OK, let's try the maths.


Scenario 1: use the d4 to take the d4 showing 3.

25% chance: my d4 rerolls to 1. opponent uses the low d4, leaving 2 and 1-4 showing. The d12 takes the higher die: 75% chance of a 2 remaining and 25% of a 1 remaining. Loss chance: (1/4) * ((3/4 * 2/12) + (1/4 * 1/12))

25% chance: my d4 rerolls to 2. opponent uses the high d4, leaving 1 and 1-4 showing. The d12 takes the higher die, leaving a 1 remaining. Loss chance:
(1/4) * (1/12)

25% chance: my d4 rerolls to 3. opponent uses both d4s, leaving 1-4 and 1-4 showing. The d12 takes the higher die. Loss chance:
(1/4) * ((7/16 * 1/12) + (5/16 * 2/12) + (3/16 * 3/12) + (1/16 * 4/12))

25% chance: my d4 rerolls to 4, ensuring a win. Loss chance = 0.


Adding up these probabilities, the total loss chance ends up at 9.64%.


Scenario 2: use the d12 to take the d4 showing 3.

1/12 chance: my d12 rerolls to 1. opponent uses the low d4, leaving 2 and 1-4 showing. The d10 takes the higher die: 75% chance of a 2 remaining and 25% of a 1 remaining. Loss chance: (1/12) * ((3/4 * 2/10) + (1/4 * 1/10))

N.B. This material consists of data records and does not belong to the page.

-- ==== Sys2Proof/Machine/System.lean ====
section
/-! DEFINITION. The system commands NOP and SRST (44_system_commands.md R149, R150). -/

namespace Sys2Proof.Machine

/-- NOP (R149): nothing; it does not clear ERR or DONE. -/
def execNop (s : State) : Result := .next s

/-- SRST (R150): exactly the effect of hardware reset, legal in every phase. -/
def execSrst (s : State) : Result := .next (resetState s)

end Sys2Proof.Machine
end

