/-- R90, R85, R86: KWIN in IDLE with its checks passed emits the BS bytes of the window at `off`, byte j
being KEY[(off + j) mod KLEN], then End, sets DONE, clears ERR, and changes nothing else. -/
def Obligations.KwinEmitsTheKeyWindow : Prop :=
  ∀ (s : State) (off : BitVec 24), s.phase = .idle → checksPass s = true →
    ∃ w : List Byte, w.length = s.bs.toNat ∧
      (∀ j, j < s.bs.toNat → w.getD j 0 = Memory.read s.key ((off.toNat + j) % s.klen.toNat)) ∧
      exec (.kwin off) s = .next { s with
        err := none, done := true, out := s.out ++ w.map Token.byte ++ [Token.endMark] }

/-- R105, R106, R107: SETBS, SETFILL and IVCLR in IDLE write their register, unchecked, and nothing else;
after IVCLR every byte of IVFIX is 0x00 and IVLEN is 0. Outside IDLE they raise IllegalCommand. -/
def Obligations.ConfigurationCommandsWriteTheirRegister : Prop :=
  ∀ (s : State) (n : BitVec 16) (b : Byte),
    (s.phase = .idle →
      exec (.setbs n) s = .next { s with bs := n } ∧
      exec (.setfill b) s = .next { s with filler := b } ∧
      ∃ t, exec .ivclr s = .next t ∧ (∀ j, Memory.read t.ivfix j = 0) ∧
        t = { s with ivfix := t.ivfix, ivlen := 0 }) ∧
    (s.phase ≠ .idle → ∀ i : Instr, i = .setbs n ∨ i = .setfill b ∨ i = .ivclr →
      exec i s = .next { s with err := some .illegalCommand }) ∧
    decode (0x20#8 ++ 0#8 ++ n) = .ok (.setbs n) ∧
    decode (0x21#8 ++ 0#16 ++ b) = .ok (.setfill b) ∧
    decode 0x22000000#32 = .ok .ivclr

/-- R108, R21: IVB in IDLE with room puts its byte at index IVLEN, leaves every other byte of IVFIX,
increments IVLEN, and changes nothing else; bytes never loaded are 0x00. On a full IVFIX, and outside IDLE,
it raises IllegalCommand and nothing changes. -/
def Obligations.IvbAppendsOneIvByte : Prop :=
  ∀ (s : State) (b : Byte),
    decode (0x23#8 ++ 0#16 ++ b) = .ok (.ivb b) ∧
    (s.Inv → s.phase = .idle → s.ivlen.toNat < s.cfg.bsMax →
      ∃ t, exec (.ivb b) s = .next t ∧
        Memory.read t.ivfix s.ivlen.toNat = b ∧
        (∀ j, j ≠ s.ivlen.toNat → Memory.read t.ivfix j = Memory.read s.ivfix j) ∧
        t.ivlen.toNat = s.ivlen.toNat + 1 ∧
        (∀ j, t.ivlen.toNat ≤ j → Memory.read t.ivfix j = 0) ∧
        t = { s with ivfix := t.ivfix, ivlen := t.ivlen }) ∧
    (s.phase ≠ .idle ∨ s.ivlen.toNat = s.cfg.bsMax →
      exec (.ivb b) s = .next { s with err := some .illegalCommand })

/-! ### Operations -/

/-- R124: ENC, DEC and KWIN, accepted in IDLE, raise InvalidBlockSize for a block size of 0 or above BS_MAX,
whatever the key; with a legal block size and an empty key they raise InvalidKey; nothing but ERR and DONE
is then written, so nothing is emitted. Otherwise StartChecks raises nothing. -/
def Obligations.StartChecksRefuseBeforeAnyOutput : Prop :=
  ∀ (s : State) (c v : Bool) (off : BitVec 24) (i : Instr),
    i = .enc c v ∨ i = .dec c ∨ i = .kwin off → s.phase = .idle →
    (s.bs.toNat = 0 ∨ s.cfg.bsMax < s.bs.toNat →
      exec i s = .next { s with done := false, err := some .invalidBlockSize }) ∧
    (1 ≤ s.bs.toNat → s.bs.toNat ≤ s.cfg.bsMax → s.klen.toNat = 0 →
      exec i s = .next { s with done := false, err := some .invalidKey }) ∧
    (1 ≤ s.bs.toNat → s.bs.toNat ≤ s.cfg.bsMax → 1 ≤ s.klen.toNat →
      ∀ t, exec i s = .next t → t.err = none)

/-- R123, R125, R116, R117: an accepted ENC transforms FILLER ^ IV (in both settings of `chain`) with the
window at 0, emits the block, puts it into PREV, sets OFF to BS mod TLEN, latches its flags and goes to
MAIN; bytes of PREV at and above BS, and everything else, stay. -/
def Obligations.EncSeedsTheChain : Prop :=
  ∀ (s : State) (c v : Bool), s.Inv → s.phase = .idle → checksPass s = true →
    (v = true ∨ IvPort.canSupply s.ivin s.bs.toNat = true) →
    ∃ (t : State) (d kb y : List Byte), exec (.enc c v) s = .next t ∧
      d.length = s.bs.toNat ∧
      (∀ j, j < s.bs.toNat → d.getD j 0 =
        s.filler ^^^ (if v then Memory.read s.ivfix j else IvPort.byteAt s.ivin j)) ∧
      kb.length = s.bs.toNat ∧
      (∀ j, j < s.bs.toNat → kb.getD j 0 = Memory.read s.key (j % s.klen.toNat)) ∧
      forward s.cfg.xform d kb = .ok y ∧ y.length = s.bs.toNat ∧
      (∀ j, j < s.bs.toNat → Memory.read t.prev j = y.getD j 0) ∧
      (∀ j, s.bs.toNat ≤ j → Memory.read t.prev j = Memory.read s.prev j) ∧
      t.off.toNat = s.bs.toNat % (s.klen.toNat * s.bs.toNat) ∧
      t = { s with
        err := none, done := false, dir := .encrypt, chain := c, ivsel := v, fill := 0, phase := .main,
        out := s.out ++ y.map Token.byte, prev := t.prev, off := t.off, ivin := t.ivin }

/-- R126: an accepted DEC latches its flags, clears FILL, OFF, ERR and DONE, goes to DROP, and changes
nothing else: IVSEL is not written, nothing is emitted, no IV byte is taken. -/
def Obligations.DecOpensTheDropPhase : Prop :=
  ∀ (s : State) (c : Bool), s.phase = .idle → checksPass s = true →
    exec (.dec c) s = .next { s with
      err := none, done := false, dir := .decrypt, chain := c, fill := 0, off := 0, phase := .drop }

/-- R110: a DATA that does not complete a slice changes only BUF[FILL] and FILL. -/
def Obligations.DataBuffersOneByte : Prop :=
  ∀ (s : State) (b : Byte), s.Inv → (s.phase = .drop ∨ s.phase = .main) →
    s.fill.toNat + 1 < s.bs.toNat →
    ∃ t, exec (.data b) s = .next t ∧
      Memory.read t.buf s.fill.toNat = b ∧
      (∀ j, j ≠ s.fill.toNat → Memory.read t.buf j = Memory.read s.buf j) ∧
      t.fill.toNat = s.fill.toNat + 1 ∧
      t = { s with buf := t.buf, fill := t.fill }
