-- ==== Sys2Proof/Laws/State.lean ====
section
/-! SUPPORT. One lemma per field per named update of the state, true by unfolding, so that no proof unfolds a
record update. -/

namespace Sys2Proof.Machine

/-! ### `clearFlags` -/

@[simp] theorem clearFlags_key (s : State) : (clearFlags s).key = s.key := rfl
@[simp] theorem clearFlags_klen (s : State) : (clearFlags s).klen = s.klen := rfl
@[simp] theorem clearFlags_bs (s : State) : (clearFlags s).bs = s.bs := rfl
@[simp] theorem clearFlags_filler (s : State) : (clearFlags s).filler = s.filler := rfl
@[simp] theorem clearFlags_ivfix (s : State) : (clearFlags s).ivfix = s.ivfix := rfl
@[simp] theorem clearFlags_ivlen (s : State) : (clearFlags s).ivlen = s.ivlen := rfl
@[simp] theorem clearFlags_dir (s : State) : (clearFlags s).dir = s.dir := rfl
@[simp] theorem clearFlags_chain (s : State) : (clearFlags s).chain = s.chain := rfl
@[simp] theorem clearFlags_ivsel (s : State) : (clearFlags s).ivsel = s.ivsel := rfl
@[simp] theorem clearFlags_buf (s : State) : (clearFlags s).buf = s.buf := rfl
@[simp] theorem clearFlags_prev (s : State) : (clearFlags s).prev = s.prev := rfl
@[simp] theorem clearFlags_phase (s : State) : (clearFlags s).phase = s.phase := rfl
@[simp] theorem clearFlags_fill (s : State) : (clearFlags s).fill = s.fill := rfl
@[simp] theorem clearFlags_off (s : State) : (clearFlags s).off = s.off := rfl
@[simp] theorem clearFlags_done (s : State) : (clearFlags s).done = false := rfl
@[simp] theorem clearFlags_err (s : State) : (clearFlags s).err = none := rfl
@[simp] theorem clearFlags_out (s : State) : (clearFlags s).out = s.out := rfl
@[simp] theorem clearFlags_cfg (s : State) : (clearFlags s).cfg = s.cfg := rfl
@[simp] theorem clearFlags_ivin (s : State) : (clearFlags s).ivin = s.ivin := rfl
@[simp] theorem clearFlags_inbox (s : State) : (clearFlags s).inbox = s.inbox := rfl
@[simp] theorem clearFlags_replies (s : State) : (clearFlags s).replies = s.replies := rfl

/-! ### `emitBytes` -/

@[simp] theorem emitBytes_key (l : List Byte) (s : State) : (emitBytes l s).key = s.key := rfl
@[simp] theorem emitBytes_klen (l : List Byte) (s : State) : (emitBytes l s).klen = s.klen := rfl
@[simp] theorem emitBytes_bs (l : List Byte) (s : State) : (emitBytes l s).bs = s.bs := rfl
@[simp] theorem emitBytes_filler (l : List Byte) (s : State) : (emitBytes l s).filler = s.filler := rfl
@[simp] theorem emitBytes_ivfix (l : List Byte) (s : State) : (emitBytes l s).ivfix = s.ivfix := rfl
@[simp] theorem emitBytes_ivlen (l : List Byte) (s : State) : (emitBytes l s).ivlen = s.ivlen := rfl
@[simp] theorem emitBytes_dir (l : List Byte) (s : State) : (emitBytes l s).dir = s.dir := rfl
@[simp] theorem emitBytes_chain (l : List Byte) (s : State) : (emitBytes l s).chain = s.chain := rfl
@[simp] theorem emitBytes_ivsel (l : List Byte) (s : State) : (emitBytes l s).ivsel = s.ivsel := rfl
@[simp] theorem emitBytes_buf (l : List Byte) (s : State) : (emitBytes l s).buf = s.buf := rfl
@[simp] theorem emitBytes_prev (l : List Byte) (s : State) : (emitBytes l s).prev = s.prev := rfl
@[simp] theorem emitBytes_phase (l : List Byte) (s : State) : (emitBytes l s).phase = s.phase := rfl
@[simp] theorem emitBytes_fill (l : List Byte) (s : State) : (emitBytes l s).fill = s.fill := rfl
@[simp] theorem emitBytes_off (l : List Byte) (s : State) : (emitBytes l s).off = s.off := rfl
@[simp] theorem emitBytes_done (l : List Byte) (s : State) : (emitBytes l s).done = s.done := rfl
@[simp] theorem emitBytes_err (l : List Byte) (s : State) : (emitBytes l s).err = s.err := rfl
@[simp] theorem emitBytes_out (l : List Byte) (s : State) : (emitBytes l s).out = s.out ++ l.map Token.byte := rfl
@[simp] theorem emitBytes_cfg (l : List Byte) (s : State) : (emitBytes l s).cfg = s.cfg := rfl
@[simp] theorem emitBytes_ivin (l : List Byte) (s : State) : (emitBytes l s).ivin = s.ivin := rfl
@[simp] theorem emitBytes_inbox (l : List Byte) (s : State) : (emitBytes l s).inbox = s.inbox := rfl
@[simp] theorem emitBytes_replies (l : List Byte) (s : State) : (emitBytes l s).replies = s.replies := rfl
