-- ==== Sys2Proof/Laws/Operands.lean ====
section
/-! SUPPORT. What the operands of a command are: the key window byte by byte (R86), the lengths of the
blocks, and the meaning of StartChecks. -/

namespace Sys2Proof.Machine

theorem klen_pos_iff (s : State) : s.klen ≠ 0#16 ↔ 1 ≤ s.klen.toNat := by
  rw [Ne, ← BitVec.toNat_inj]
  simp
  omega

/-- StartChecks raises nothing exactly when the block size is legal and there is a key (R124). -/
theorem startCheck_none_iff (s : State) : startCheck s = none ↔ checksPass s = true := by
  have hk := klen_pos_iff s
  have hb : s.bs ≠ 0#16 ↔ 1 ≤ s.bs.toNat := by
    rw [Ne, ← BitVec.toNat_inj]
    simp
    omega
  unfold startCheck checksPass
  split
  · rename_i h
    simp only [Bool.and_eq_true, decide_eq_true_eq, reduceCtorEq, false_iff]
    rintro ⟨⟨h1, h2⟩, -⟩
    rcases h with h | h
    · exact absurd h (hb.2 h1)
    · omega
  · rename_i h
    push Not at h
    have h1 := hb.1 h.1
    split
    · rename_i h0
      simp only [Bool.and_eq_true, decide_eq_true_eq, reduceCtorEq, false_iff]
      rintro ⟨-, h3⟩
      exact absurd h0 (hk.2 h3)
    · rename_i h0
      have h3 := hk.1 h0
      simp only [Bool.and_eq_true, decide_eq_true_eq, true_iff]
      exact ⟨⟨h1, h.2⟩, h3⟩

theorem checksPass_iff (s : State) :
    checksPass s = true ↔ 1 ≤ s.bs.toNat ∧ s.bs.toNat ≤ s.cfg.bsMax ∧ 1 ≤ s.klen.toNat := by
  simp [checksPass, and_assoc]

@[simp] theorem window_length (s : State) (o n : Nat) : (window s o n).length = n := by
  simp [window]

/-- Byte j of a window is `KEY[(o + j) mod KLEN]` (R86). -/
theorem window_getElem (s : State) (o n j : Nat) (hj : j < (window s o n).length) :
    (window s o n)[j] = Memory.read s.key ((o + j) % s.klen.toNat) := by
  simp only [window, List.getElem_map, List.getElem_range, tiled, tlen]
  congr 1
  rw [Nat.mod_mul_right_mod, Nat.add_mod, Nat.mod_mul_right_mod, ← Nat.add_mod]

@[simp] theorem keyWindow_length (K : List Byte) (o n : Nat) : (keyWindow K o n).length = n := by
  simp [keyWindow]

/-- The sequencer's window is the call-level one over the loaded key (R138). -/
theorem window_eq_keyWindow (s : State) (hk : 1 ≤ s.klen.toNat) (o n : Nat) :
    window s o n = keyWindow (Memory.readRun s.key s.klen.toNat) o n := by
  apply List.ext_getElem
  · simp
  · intro j h1 h2
    rw [window_getElem]
    have hlt : (o + j) % s.klen.toNat < s.klen.toNat := Nat.mod_lt _ (by omega)
    simp [keyWindow, List.getD, Memory.readRun, hlt]

@[simp] theorem sliceBytes_length (s : State) (n : Nat) : (sliceBytes s n).length = n := by
  simp [sliceBytes]

@[simp] theorem prevBytes_length (s : State) (n : Nat) : (prevBytes s n).length = n := by
  simp [prevBytes]

@[simp] theorem chainIn_length (s : State) (n : Nat) : (chainIn s n).length = n := by
  unfold chainIn; split <;> simp

@[simp] theorem chainOut_length (s : State) (y : List Byte) : (chainOut s y).length = y.length := by
  unfold chainOut; split <;> simp

@[simp] theorem ivBlock_length (v : Bool) (s : State) : (ivBlock v s).length = s.bs.toNat := by
  simp [ivBlock]

@[simp] theorem seedBlock_length (v : Bool) (s : State) : (seedBlock v s).length = s.bs.toNat := by
  simp [seedBlock]

/-- Byte j of the encryption arm's input (R129). -/
theorem chainIn_getElem (s : State) (n j : Nat) (hj : j < (chainIn s n).length) :
    (chainIn s n)[j] = Memory.read s.buf j ^^^ (if s.chain then Memory.read s.prev j else 0#8) := by
  cases hc : s.chain <;> simp [chainIn, hc, sliceBytes, prevBytes]

/-- Byte j of the decryption arm's output (R130). -/
theorem chainOut_getElem (s : State) (y : List Byte) (j : Nat) (hj : j < (chainOut s y).length) :
    (chainOut s y)[j] = y[j]'(by simpa using hj) ^^^ (if s.chain then Memory.read s.prev j else 0#8) := by
  cases hc : s.chain <;> simp [chainOut, hc, prevBytes]

/-- Byte j of the block the IV-seed step transforms (R117). -/
theorem seedBlock_getElem (v : Bool) (s : State) (j : Nat) (hj : j < (seedBlock v s).length) :
    (seedBlock v s)[j] = s.filler ^^^ (if v then Memory.read s.ivfix j else IvPort.byteAt s.ivin j) := by
  simp [seedBlock, ivBlock]

/-- TLEN fits the 24 bits of OFF (R29, R83), and is positive once there are a key and a block size. -/
theorem tlen_bounds {s : State} (h : s.Inv) (hp : checksPass s = true) :
    1 ≤ tlen s ∧ tlen s ≤ 16777216 := by
  rw [checksPass_iff] at hp
  have hc := h.cfg_legal
  have hk := h.klen_le
  simp only [Config.legal, Bool.and_eq_true, decide_eq_true_eq] at hc
  have h1 : 1 * 1 ≤ s.klen.toNat * s.bs.toNat := Nat.mul_le_mul hp.2.2 hp.1
  have h2 : s.klen.toNat * s.bs.toNat ≤ s.cfg.keyMax * s.cfg.bsMax := Nat.mul_le_mul hk hp.2.1
  unfold tlen
  omega

/-- OFF holds a residue modulo TLEN exactly. -/
theorem off_toNat {s : State} (h : s.Inv) (hp : checksPass s = true) (o : Nat) :
    (BitVec.ofNat 24 (o % tlen s)).toNat = o % tlen s := by
  have hb := tlen_bounds h hp
  have : o % tlen s < tlen s := Nat.mod_lt _ (by omega)
  rw [BitVec.toNat_ofNat, Nat.mod_eq_of_lt (by omega)]

theorem inv_checksPass {s : State} (h : s.Inv) (hp : s.phase ≠ .idle) : checksPass s = true := by
  cases hs : s.phase with
  | idle => exact absurd hs hp
  | ivseed => exact (h.stalled_enc hs).2.2.2.2.1
  | drop =>
    have := h.opened (.inl hs)
    exact (checksPass_iff s).2 ⟨this.1, this.2.1, this.2.2.1⟩
  | main =>
    have := h.opened (.inr hs)
    exact (checksPass_iff s).2 ⟨this.1, this.2.1, this.2.2.1⟩
  | drain => exact absurd hs h.phase_held

end Sys2Proof.Machine
end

1/12 chance: my d4 rerolls to 2. opponent uses the high d4, leaving 1 and 1-4 showing. The d10 takes the higher die, leaving a 1 remaining. Loss chance:
(1/12) * (1/10)

1/12 chance: my d12 rerolls to 3. opponent uses both d4s, leaving 1-4 and 1-4 showing. The d10 takes the higher die. Loss chance:
(1/12) * ((7/16 * 1/10) + (5/16 * 2/10) + (3/16 * 3/10) + (1/16 * 4/10))

9/12 chance: my d12 rerolls to 4 or more, ensuring a win. Loss chance = 0.


Adding up these probabilities, the total loss chance ends up at 3.85%.

James said...

Oh, I just wanted to add that it's obvious to me now why to use the d12 instead of the d4, but it only became obvious after I had done the maths. :)